Muovendosi in un’ottica di salvaguardia dei diritti fondamentali dei
lavoratori dipendenti e cercando, allo stesso tempo, di offrire
comunque una forma di tutela alle legittime esigenze dei datori di
lavoro, è quindi necessario, ad opinione di chi scrive, un tipo di
approccio completamente diverso rispetto a quello dei giudici
americani qui citati. Propulsori di un tale approccio “innovativo”

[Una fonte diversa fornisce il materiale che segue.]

/-- Registers that do not clash leave the check on the address and the two accesses (R310, R313). -/
theorem swap_of_distinct (hrd : rd ≠ 15) (hrm : rm ≠ 15) (hrn : rn ≠ 15) (hnd : rn ≠ rd) (hnm : rn ≠ rm)
    (haddr : s.readReg m rn = a) :
    swap wd rn rd rm m s =
      if !aligned wd a then .refused .misalignedAccess
      else (s.read m.privileged a wd).andThen s.dataAbort fun v =>
        (s.write m.privileged a wd (s.readReg m rm)).andThen s.dataAbort fun t => advance (t.setReg m rd v) := by
  have hnames : ¬(rd = 15 || rm = 15 || rn = 15 || rn = rd || rn = rm) = true := by
    simp only [Bool.or_eq_true, decide_eq_true_eq, not_or]
    exact ⟨⟨⟨⟨hrd, hrm⟩, hrn⟩, hnd⟩, hnm⟩
  subst haddr
  rw [swap, if_neg hnames]

end Swaps

/-- Settles O45: the clauses are the ends of `swap`; the exchange is a store, then a register write. -/
theorem swaps : Obligations.Swaps := by
  intro c rn rd rm m s i wd a he hi haddr
  have haddr' := (State.readReg_userLdm s m rn false).trans haddr.symm
  rw [exec_swap he hi]
  refine ⟨fun hclash => swap_of_clash hclash, fun hrd hrm hrn hnd hnm => ?_⟩
  rw [swap_of_distinct hrd hrm hrn hnd hnm haddr']
  refine ⟨fun ha => ?misaligned, fun ha hp hread hwrite => ?exchange, fun ha hk => ?aborted⟩
  case misaligned => rw [ha]; rfl
  case exchange =>
    have hpc : (State.setReg (State.stores { s with userLdm := false } a wd (s.readReg m rm)) m rd
        (Memory.read s.platform.bigEnd s.mem a wd)).pc = s.pc := State.setReg_pc _ hrd
    rw [ha, State.read_ok (s := { s with userLdm := false }) hread, State.write_ok (s := { s with userLdm := false }) _ hwrite,
      State.readReg_userLdm]
    refine ⟨_, advance_of_pc hpc hp, ?datum, ?readBack, fun x hx => ?otherBytes, fun k => ?stored,
      keepsRegsBut_setReg (State.stores { s with userLdm := false } a wd (s.readReg m rm)) m rd _, rfl, by simp, by simp,
      ⟨by simp, by simp⟩, by simp, by simp⟩
    case datum => exact (State.readReg_of_regs hrd (by rfl)).trans (State.readReg_setReg_same _ hrd)
    case readBack => simpa using Memory.read_write s.platform.bigEnd s.mem a wd (s.readReg m rm)
    case otherBytes => simpa using Memory.get_write_other s.platform.bigEnd s.mem a wd (s.readReg m rm) hx
    case stored => simpa using mem_addStored
  case aborted =>
    refine ⟨_, ?_, entered_takeException .dataAbort (s.pc + 8) { s with userLdm := false }⟩
    obtain hread | ⟨hread, hwrite⟩ := hk
    · rw [ha, State.read_abort (s := { s with userLdm := false }) hread]
      rfl
    · rw [ha, State.read_ok (s := { s with userLdm := false }) hread, MemResult.andThen,
        State.write_abort (s := { s with userLdm := false }) _ hwrite]
      rfl

end Sys2Proof.Machine
end

section
/-! PROOFS. O24 to O26. MRS and MSR that execute come to `readPsr` and `writePsr`, and each of the two ends as its checks say. What MSR
leaves in an SPSR is said of the word: the bits the mask selects, and no others, come from the operand. -/

namespace Sys2Proof.Machine

/-! ## MRS -/

section Mrs

variable {c : Cond} {r : Bool} {rd : Reg} {m : Mode} {s : State}

/-- MRS that executes (R331). -/
theorem exec_mrs (he : executes c [rd] m s) : exec (.mrs c r rd) s = readPsr r rd m { s with userLdm := false } :=
  whenExecuted_executes he _

theorem readPsr_of_pc (h : rd = 15) : readPsr r rd m s = .refused .psrTransfer := if_pos h

theorem readPsr_of_noSpsr (hrd : rd ≠ 15) (hr : r = true) (hm : m.spsr = none) : readPsr r rd m s = .refused .noSpsr := by
  rw [readPsr, if_neg hrd, if_pos hr, hm]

devono essere in primo luogo il Legislatore, al quale compete la
responsabilità di cercare una soluzione che contemperi nel miglior
modo possibile tutti gli interessi in gioco, ed in secondo luogo la
Giurisprudenza, che ha invece il compito, in attesa di un intervento
legislativo, di trovare soluzioni adeguate, nell’attuale contesto
normativo, alla delicatezza e complessità della materia. Soluzioni che,
partendo dalle linee guida e dalle equilibrate posizioni espresse nei
provvedimenti del nostro Garante per la protezione dei dati personali,
mettano in primo piano, ad esempio, l’importanza degli obblighi di
informativa e di formazione da parte dei datori di lavoro nei confronti
dei loro lavoratori dipendenti. Senza quindi approdare a soluzioni
semplicistiche e senza pensare che oggigiorno sia possibile vietare
l’utilizzo dell’e-mail aziendale (anche) per scopi non strettamente
lavorativi, ovvero che sia possibile precludere l’utilizzo, tramite un
computer aziendale e durante l’orario di lavoro, (anche) ad un
indirizzo di posta elettronica personale, dal momento che quello
dell’e-mail è diventato - quanto meno nel mondo industrializzato - di
gran lunga lo strumento di comunicazione più utilizzato.